What to do: When a line below holds the string "encI", show that line.

Data extract:

-----

-- ==== Sys2Proof/Decode.lean ====
section
/-! DEFINITION. Decoding. The spec's table of operations gives its rows no bits, so no word spells a command of the block.
The 32-bit words of the Obord instructions, which the spindles fetch from their instruction stores, are decoded here
(R89, R90, Tables 3.1, 3.2, 3.5 and 3.9), rejecting by the DETAIL of Table 3.3, and encoded again beside it. -/

namespace Sys2Proof

/-- The command that a word of `nbits` bits spells by the table's bits: no row has any. -/
def decodeTableWord (_nbits _w : Nat) : Option Instr := none

/-! ### Fields of an instruction word -/

/-- Bits `hi` to `lo` of a word, as a bit vector of `n` bits. -/
def fieldOf (n : Nat) (w : W32) (lo : Nat) : BitVec n := w.extractLsb' lo n

/-- A field placed at bit `lo` of a word. -/
def placed {n : Nat} (v : BitVec n) (lo : Nat) : W32 := (v.setWidth 32) <<< lo

/-- The functions of Table 3.5 in the order of their fn values. -/
def AluFn.all : List AluFn :=
  [.add, .sub, .and, .or, .xor, .andn, .shl, .shr, .sar, .rol, .slt, .sltu, .seq, .minU, .maxU, .cmovnz,
   .mul, .mulhu, .popc, .clz, .ctz, .bsw16, .bsw32, .bsw64]

/-- The fn value of an ALU function (Table 3.5). -/
def AluFn.code : AluFn → BitVec 11
  | .add => 0x000 | .sub => 0x001 | .and => 0x002 | .or => 0x003 | .xor => 0x004 | .andn => 0x005
  | .shl => 0x006 | .shr => 0x007 | .sar => 0x008 | .rol => 0x009 | .slt => 0x00A | .sltu => 0x00B
  | .seq => 0x00C | .minU => 0x00D | .maxU => 0x00E | .cmovnz => 0x00F | .mul => 0x010 | .mulhu => 0x011
  | .popc => 0x012 | .clz => 0x013 | .ctz => 0x014 | .bsw16 => 0x015 | .bsw32 => 0x016 | .bsw64 => 0x017

/-- The ALU function of a fn value; none where Table 3.5 defines none. -/
def AluFn.ofCode (c : BitVec 11) : Option AluFn := AluFn.all.find? (fun f => f.code == c)

/-- POPC to BSW64 take one operand, and their rb field must be zero (R92). -/
def AluFn.unary : AluFn → Bool
  | .popc | .clz | .ctz | .bsw16 | .bsw32 | .bsw64 => true
  | _ => false

def Size.code : Size → BitVec 2
  | .b => 0 | .h => 1 | .w => 2 | .d => 3

def Size.ofCode (c : BitVec 2) : Size :=
  if c = 0 then .b else if c = 1 then .h else if c = 2 then .w else .d

/-- The bytes an access of a size moves. -/
def Size.bytes : Size → Nat
  | .b => 1 | .h => 2 | .w => 4 | .d => 8

def ShiftKind.code : ShiftKind → BitVec 2
  | .shl => 0 | .shr => 1 | .sar => 2 | .rol => 3

def ShiftKind.ofCode (c : BitVec 2) : ShiftKind :=
  if c = 0 then .shl else if c = 1 then .shr else if c = 2 then .sar else .rol

def Cond.code : Cond → BitVec 3
  | .eq => 0 | .ne => 1 | .lt => 2 | .ge => 3 | .ltu => 4 | .geu => 5

def Cond.ofCode (c : BitVec 3) : Option Cond :=
  if c = 0 then some .eq else if c = 1 then some .ne else if c = 2 then some .lt
  else if c = 3 then some .ge else if c = 4 then some .ltu else if c = 5 then some .geu else none

def AtomOp.code : AtomOp → BitVec 4
  | .fetchAdd => 0 | .swap => 1 | .cas => 2 | .and => 3 | .or => 4 | .xor => 5 | .minU => 6 | .maxU => 7

def AtomOp.ofCode (c : BitVec 4) : Option AtomOp :=
  if c = 0 then some .fetchAdd else if c = 1 then some .swap else if c = 2 then some .cas
  else if c = 3 then some .and else if c = 4 then some .or else if c = 5 then some .xor
  else if c = 6 then some .minU else if c = 7 then some .maxU else none

def DoneMode.code : DoneMode → BitVec 2
  | .deliver => 0 | .drop => 1 | .slowpath => 2

def DoneMode.ofCode (c : BitVec 2) : Option DoneMode :=
  if c = 0 then some .deliver else if c = 1 then some .drop else if c = 2 then some .slowpath else none

def bit (b : Bool) : BitVec 1 := if b then 1 else 0

/-! ### Encoding -/

def encR {n : Nat} (op : BitVec 6) (rd ra rb : Reg) (fn : BitVec n) : W32 :=
  placed op 26 ||| placed rd 21 ||| placed ra 16 ||| placed rb 11 ||| placed fn 0

def encI (op : BitVec 6) (rd ra : Reg) (imm : W16) : W32 :=
  placed op 26 ||| placed rd 21 ||| placed ra 16 ||| placed imm 0

def encF (op : BitVec 6) (rd ra : Reg) (pos lenm1 : BitVec 6) : W32 :=
  placed op 26 ||| placed rd 21 ||| placed ra 16 ||| placed pos 10 ||| placed lenm1 4

def encM (op : BitVec 6) (sz : BitVec 2) (sx : Bool) (rd ra : Reg) (off : BitVec 13) : W32 :=
  placed op 26 ||| placed rd 21 ||| placed ra 16 ||| placed sz 14 ||| placed (bit sx) 13 ||| placed off 0

def encB (op : BitVec 6) (cc : Cond) (ra rb : Reg) (off : BitVec 13) : W32 :=
  placed op 26 ||| placed cc.code 23 ||| placed ra 18 ||| placed rb 13 ||| placed off 0

def encL (op : BitVec 6) (trip : Byte) (ra : Reg) (len : BitVec 13) : W32 :=
  placed op 26 ||| placed trip 18 ||| placed ra 13 ||| placed len 0

/-- The word of an instruction (R89, Tables 3.1, 3.2 and 3.9). -/
def encodeOb : Ob → W32
  | .alu fn rd ra rb => encR 0x00 rd ra rb fn.code
  | .crc sz rd ra rb => encR 0x01 rd ra rb sz.code
  | .hmix rd ra rb => encR 0x01 rd ra rb (4 : BitVec 11)
  | .addi rd ra imm => encI 0x02 rd ra imm
  | .andi rd ra imm => encI 0x03 rd ra imm
  | .ori rd ra imm => encI 0x04 rd ra imm
  | .xori rd ra imm => encI 0x05 rd ra imm
  | .shi rd ra k amt => encI 0x06 rd ra (k.code.setWidth 16 <<< 6 ||| amt.setWidth 16)
  | .sltiu rd ra imm => encI 0x07 rd ra imm
  | .movi rd imm => encI 0x08 rd 0 imm
  | .movhi rd h imm => encI 0x09 rd (h.setWidth 5) imm
  | .bfx rd ra pos l => encF 0x0A rd ra pos l
  | .bfi rd ra pos l => encF 0x0B rd ra pos l
  | .rdctr rd sel => encI 0x0C rd 0 sel
  | .br cc ra rb off => encB 0x10 cc ra rb off
  | .bb s ra b off =>
    placed (0x11 : BitVec 6) 26 ||| placed s 25 ||| placed ra 20 ||| placed b 14 ||| placed off 0
  | .jmp off => placed (0x12 : BitVec 6) 26 ||| placed off 0
  | .loop trip len => encL 0x13 trip 0 len
  | .done m ra => placed (0x14 : BitVec 6) 26 ||| placed m.code 24 ||| placed ra 19
  | .call tgt => placed (0x15 : BitVec 6) 26 ||| placed tgt 0
  | .brb cc ra rb off => encB 0x16 cc ra rb off
  | .jr rd ra => encR 0x17 rd ra 0 (0 : BitVec 11)
  | .ld sz sx rd ra off => encM 0x18 sz.code sx rd ra off
  | .st sz rd ra off => encM 0x19 sz.code false rd ra off
  | .sld sz sx rd ra off => encM 0x1A sz.code sx rd ra off
  | .sst sz rd ra off => encM 0x1B sz.code false rd ra off
  | .satom op wide rd ra rb => encR 0x1C rd ra rb ((bit wide).setWidth 11 <<< 4 ||| op.code.setWidth 11)
  | .hld sz sx rd ra off => encM 0x1D sz.code sx rd ra off
  | .hst sz rd ra off => encM 0x1E sz.code false rd ra off
  | .lkup tk ra tid dl =>
    placed (0x20 : BitVec 6) 26 ||| placed tk 24 ||| placed ra 19 ||| placed tid 14 ||| placed dl 7
  | .lkw rd tk => placed (0x21 : BitVec 6) 26 ||| placed rd 21 ||| placed tk 19
  | .fcwb rd ra rb => encR 0x22 rd ra rb (0 : BitVec 11)
  | .ystage ra idx => placed (0x24 : BitVec 6) 26 ||| placed ra 16 ||| placed idx 13
  | .ysend rd ra nm1 tag blk =>
    placed (0x25 : BitVec 6) 26 ||| placed rd 21 ||| placed ra 16 ||| placed nm1 13 ||| placed tag 7 ||| placed (bit blk) 6
  | .yres rd ra l tag blk =>
    placed (0x26 : BitVec 6) 26 ||| placed rd 21 ||| placed ra 16 ||| placed l 8 ||| placed tag 2 ||| placed (bit blk) 1
  | .yput ra idx => placed (0x27 : BitVec 6) 26 ||| placed ra 16 ||| placed idx 8
  | .ycommit rd => placed (0x28 : BitVec 6) 26 ||| placed rd 21
  | .yrecv rd ra ch => placed (0x29 : BitVec 6) 26 ||| placed rd 21 ||| placed ra 16 ||| placed ch 14
  | .ynote rd => placed (0x2A : BitVec 6) 26 ||| placed rd 21
  | .wait rd ra nb => placed (0x2B : BitVec 6) 26 ||| placed rd 21 ||| placed ra 16 ||| placed (bit nb) 15
  | .signal thr b => placed (0x2C : BitVec 6) 26 ||| placed thr 23 ||| placed b 18
  | .csub rd ra => encR 0x2D rd ra 0 (0 : BitVec 11)
  | .qpost rd ra rb => encR 0x2E rd ra rb (0 : BitVec 11)
  | .resume ra => encR 0x30 0 ra 0 (0 : BitVec 11)
  | .frec rd ra => encR 0x30 rd ra 0 (1 : BitVec 11)
  | .tstate rd => encR 0x30 rd 0 0 (2 : BitVec 11)
  | .devld sz sx rd ra off => encM 0x31 sz.code sx rd ra off
  | .devst sz rd ra off => encM 0x32 sz.code false rd ra off
  | .loopr ra len => encL 0x33 0 ra len
  | .csrrd wide sx rd ra off => encM 0x34 (if wide then 3 else 2) sx rd ra off
  | .csrwr wide rd ra off => encM 0x35 (if wide then 3 else 2) false rd ra off

/-! ### Decoding -/

/-- The result of decoding a word: an instruction, or the DETAIL of cause ILLEGAL (Table 3.3) that it faults with. -/
inductive Decoded where
  | ok (i : Ob)
  | illegal (detail : Nat)
  deriving DecidableEq, Repr

/-- R90: the checks of an encoding in their order: an undefined value first (DETAIL 0), then a non-zero reserved field
(DETAIL 1), then the form of the instruction (DETAIL 2, 5 or 6). -/
def checked (defined : Bool) (rsvZero : Bool) (form : Nat) (i : Ob) : Decoded :=
  if defined = false then .illegal 0
  else if rsvZero = false then .illegal 1
  else if form ≠ 0 then .illegal form
  else .ok i

/-- The instruction of an optional value that the tables define or not. -/
def orUndefined {α : Type} (o : Option α) (k : α → Decoded) : Decoded :=
  match o with
  | some a => k a
  | none => .illegal 0

/-- Bits that must be zero. -/
def clear (w : W32) (lo n : Nat) : Bool := fieldOf n w lo == 0

def decR (w : W32) (k : Reg → Reg → Reg → BitVec 11 → Decoded) : Decoded :=
  k (fieldOf 5 w 21) (fieldOf 5 w 16) (fieldOf 5 w 11) (fieldOf 11 w 0)

def decI (w : W32) (k : Reg → Reg → W16 → Decoded) : Decoded :=
  k (fieldOf 5 w 21) (fieldOf 5 w 16) (fieldOf 16 w 0)

def decM (w : W32) (k : Size → Bool → Reg → Reg → BitVec 13 → Decoded) : Decoded :=
  k (Size.ofCode (fieldOf 2 w 14)) (fieldOf 1 w 13 == 1) (fieldOf 5 w 21) (fieldOf 5 w 16) (fieldOf 13 w 0)

/-- A load of format M. -/
def decLoad (w : W32) (k : Size → Bool → Reg → Reg → BitVec 13 → Ob) : Decoded :=
  decM w fun sz sx rd ra off => .ok (k sz sx rd ra off)

/-- A store of format M: its sx field must be zero (R90). -/
def decStore (w : W32) (k : Size → Reg → Reg → BitVec 13 → Ob) : Decoded :=
  decM w fun sz sx rd ra off => checked true (!sx) 0 (k sz rd ra off)

/-- CSRRD and CSRWR: only sizes of 4 and 8 bytes are defined (R112). -/
def csrWide (sz : Size) : Option Bool :=
  match sz with
  | .w => some false
  | .d => some true
  | _ => none

/-- R90 to R112: the instruction a word spells, or the DETAIL of the ILLEGAL fault it takes. The bits fn[10:5] of a SATOM are taken as
a reserved field (DETAIL 1) and not as part of an undefined function (DETAIL 0): DEDUCED, log entry 162. -/
def decodeOb (w : W32) : Decoded :=
  match (fieldOf 6 w 26).toNat with
  | 0x00 => decR w fun rd ra rb fn => orUndefined (AluFn.ofCode fn) fun f =>
      checked true (!f.unary || rb == 0) 0 (.alu f rd ra rb)
  | 0x01 => decR w fun rd ra rb fn =>
      if fn = 4 then .ok (.hmix rd ra rb)
      else checked (fn.toNat < 4) true 0 (.crc (Size.ofCode (fieldOf 2 w 0)) rd ra rb)
  | 0x02 => decI w fun rd ra imm => .ok (.addi rd ra imm)
  | 0x03 => decI w fun rd ra imm => .ok (.andi rd ra imm)
  | 0x04 => decI w fun rd ra imm => .ok (.ori rd ra imm)
  | 0x05 => decI w fun rd ra imm => .ok (.xori rd ra imm)
  | 0x06 => decI w fun rd ra _ =>
      checked true (clear w 8 8) 0 (.shi rd ra (ShiftKind.ofCode (fieldOf 2 w 6)) (fieldOf 6 w 0))
  | 0x07 => decI w fun rd ra imm => .ok (.sltiu rd ra imm)
  | 0x08 => decI w fun rd ra imm => checked true (ra == 0) 0 (.movi rd imm)
  | 0x09 => decI w fun rd _ imm => checked true (clear w 18 3) 0 (.movhi rd (fieldOf 2 w 16) imm)
  | 0x0A => decR w fun rd ra _ _ =>
      let pos := fieldOf 6 w 10; let l := fieldOf 6 w 4
      checked true (clear w 0 4) (if pos.toNat + l.toNat + 1 > 64 then 5 else 0) (.bfx rd ra pos l)
  | 0x0B => decR w fun rd ra _ _ =>
      let pos := fieldOf 6 w 10; let l := fieldOf 6 w 4
      checked true (clear w 0 4) (if pos.toNat + l.toNat + 1 > 64 then 5 else 0) (.bfi rd ra pos l)
  | 0x0C => decI w fun rd ra imm => checked (imm.toNat < 6) (ra == 0) 0 (.rdctr rd imm)
  | 0x10 => orUndefined (Cond.ofCode (fieldOf 3 w 23)) fun cc =>
      .ok (.br cc (fieldOf 5 w 18) (fieldOf 5 w 13) (fieldOf 13 w 0))
  | 0x11 => checked true (clear w 13 1) 0 (.bb (fieldOf 1 w 25) (fieldOf 5 w 20) (fieldOf 6 w 14) (fieldOf 13 w 0))
  | 0x12 => checked true (clear w 13 13) 0 (.jmp (fieldOf 13 w 0))
  | 0x13 =>
      let trip := fieldOf 8 w 18; let len := fieldOf 13 w 0
      checked true (clear w 13 5) (if trip = 0 ∨ len = 0 then 2 else 0) (.loop trip len)
  | 0x14 => orUndefined (DoneMode.ofCode (fieldOf 2 w 24)) fun m =>
      checked true (clear w 0 19) 0 (.done m (fieldOf 5 w 19))
  | 0x15 => checked true (clear w 13 13) 0 (.call (fieldOf 13 w 0))
  | 0x16 => orUndefined (Cond.ofCode (fieldOf 3 w 23)) fun cc =>
      .ok (.brb cc (fieldOf 5 w 18) (fieldOf 5 w 13) (fieldOf 13 w 0))
  | 0x17 => decR w fun rd ra rb fn => checked (fn == 0) (rb == 0) 0 (.jr rd ra)
  | 0x18 => decLoad w .ld
  | 0x19 => decStore w .st
  | 0x1A => decLoad w .sld
  | 0x1B => decStore w .sst
  | 0x1C => decR w fun rd ra rb _ => orUndefined (AtomOp.ofCode (fieldOf 4 w 0)) fun op =>
      checked true (clear w 5 6) 0 (.satom op (fieldOf 1 w 4 == 1) rd ra rb)
  | 0x1D => decLoad w .hld
  | 0x1E => decStore w .hst
  | 0x20 =>
      let tid := fieldOf 5 w 14; let dl := fieldOf 7 w 7
      checked true (clear w 0 7) (if dl = 0 ∨ tid.toNat ≥ 30 then 6 else 0)
        (.lkup (fieldOf 2 w 24) (fieldOf 5 w 19) tid dl)
  | 0x21 => checked true (clear w 0 19) 0 (.lkw (fieldOf 5 w 21) (fieldOf 2 w 19))
  | 0x22 => decR w fun rd ra rb fn => checked (fn == 0) true 0 (.fcwb rd ra rb)
  | 0x24 => checked true (clear w 21 5 && clear w 0 13) 0 (.ystage (fieldOf 5 w 16) (fieldOf 3 w 13))
  | 0x25 => checked true (clear w 0 6) 0
      (.ysend (fieldOf 5 w 21) (fieldOf 5 w 16) (fieldOf 3 w 13) (fieldOf 6 w 7) (fieldOf 1 w 6 == 1))
  | 0x26 => checked true (clear w 0 1) 0
      (.yres (fieldOf 5 w 21) (fieldOf 5 w 16) (fieldOf 8 w 8) (fieldOf 6 w 2) (fieldOf 1 w 1 == 1))
  | 0x27 => checked true (clear w 21 5 && clear w 0 8) 0 (.yput (fieldOf 5 w 16) (fieldOf 8 w 8))
  | 0x28 => checked true (clear w 0 21) 0 (.ycommit (fieldOf 5 w 21))
  | 0x29 => checked true (clear w 0 14) 0 (.yrecv (fieldOf 5 w 21) (fieldOf 5 w 16) (fieldOf 2 w 14))
  | 0x2A => checked true (clear w 0 21) 0 (.ynote (fieldOf 5 w 21))
  | 0x2B => checked true (clear w 0 15) 0 (.wait (fieldOf 5 w 21) (fieldOf 5 w 16) (fieldOf 1 w 15 == 1))
  | 0x2C => checked true (clear w 0 18) 0 (.signal (fieldOf 3 w 23) (fieldOf 5 w 18))
  | 0x2D => decR w fun rd ra rb fn => checked (fn == 0) (rb == 0) 0 (.csub rd ra)
  | 0x2E => decR w fun rd ra rb fn => checked (fn == 0) true 0 (.qpost rd ra rb)
  | 0x30 => decR w fun rd ra rb fn =>
      if fn = 0 then checked true (rb == 0 && rd == 0) 0 (.resume ra)
      else if fn = 1 then checked true (rb == 0) 0 (.frec rd ra)
      else checked (fn == 2) (rb == 0 && ra == 0) 0 (.tstate rd)
  | 0x31 => decLoad w .devld
  | 0x32 => decStore w .devst
  | 0x33 =>
      let len := fieldOf 13 w 0
      checked true (clear w 18 8) (if len = 0 then 2 else 0) (.loopr (fieldOf 5 w 13) len)
  | 0x34 => decM w fun sz sx rd ra off => orUndefined (csrWide sz) fun wide => .ok (.csrrd wide sx rd ra off)
  | 0x35 => decM w fun sz sx rd ra off => orUndefined (csrWide sz) fun wide =>
      checked true (!sx) 0 (.csrwr wide rd ra off)
  | _ => .illegal 0

/-- R90: an instruction that an encoding admits: its form faults with no ILLEGAL DETAIL of 0, 1, 2, 5 or 6. -/
def Ob.admitted : Ob → Bool
  | .alu f _ _ rb => !f.unary || rb == 0
  | .bfx _ _ pos l => pos.toNat + l.toNat + 1 ≤ 64
  | .bfi _ _ pos l => pos.toNat + l.toNat + 1 ≤ 64
  | .rdctr _ sel => sel.toNat < 6
  | .loop trip len => trip ≠ 0 ∧ len ≠ 0
  | .lkup _ _ tid dl => dl ≠ 0 ∧ tid.toNat < 30
  | .loopr _ len => len ≠ 0
  | _ => true

end Sys2Proof
end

-----

Task solution:
def encI (op : BitVec 6) (rd ra : Reg) (imm : W16) : W32 :=
  | .addi rd ra imm => encI 0x02 rd ra imm
  | .andi rd ra imm => encI 0x03 rd ra imm
  | .ori rd ra imm => encI 0x04 rd ra imm
  | .xori rd ra imm => encI 0x05 rd ra imm
  | .shi rd ra k amt => encI 0x06 rd ra (k.code.setWidth 16 <<< 6 ||| amt.setWidth 16)
  | .sltiu rd ra imm => encI 0x07 rd ra imm
  | .movi rd imm => encI 0x08 rd 0 imm
  | .movhi rd h imm => encI 0x09 rd (h.setWidth 5) imm
  | .rdctr rd sel => encI 0x0C rd 0 sel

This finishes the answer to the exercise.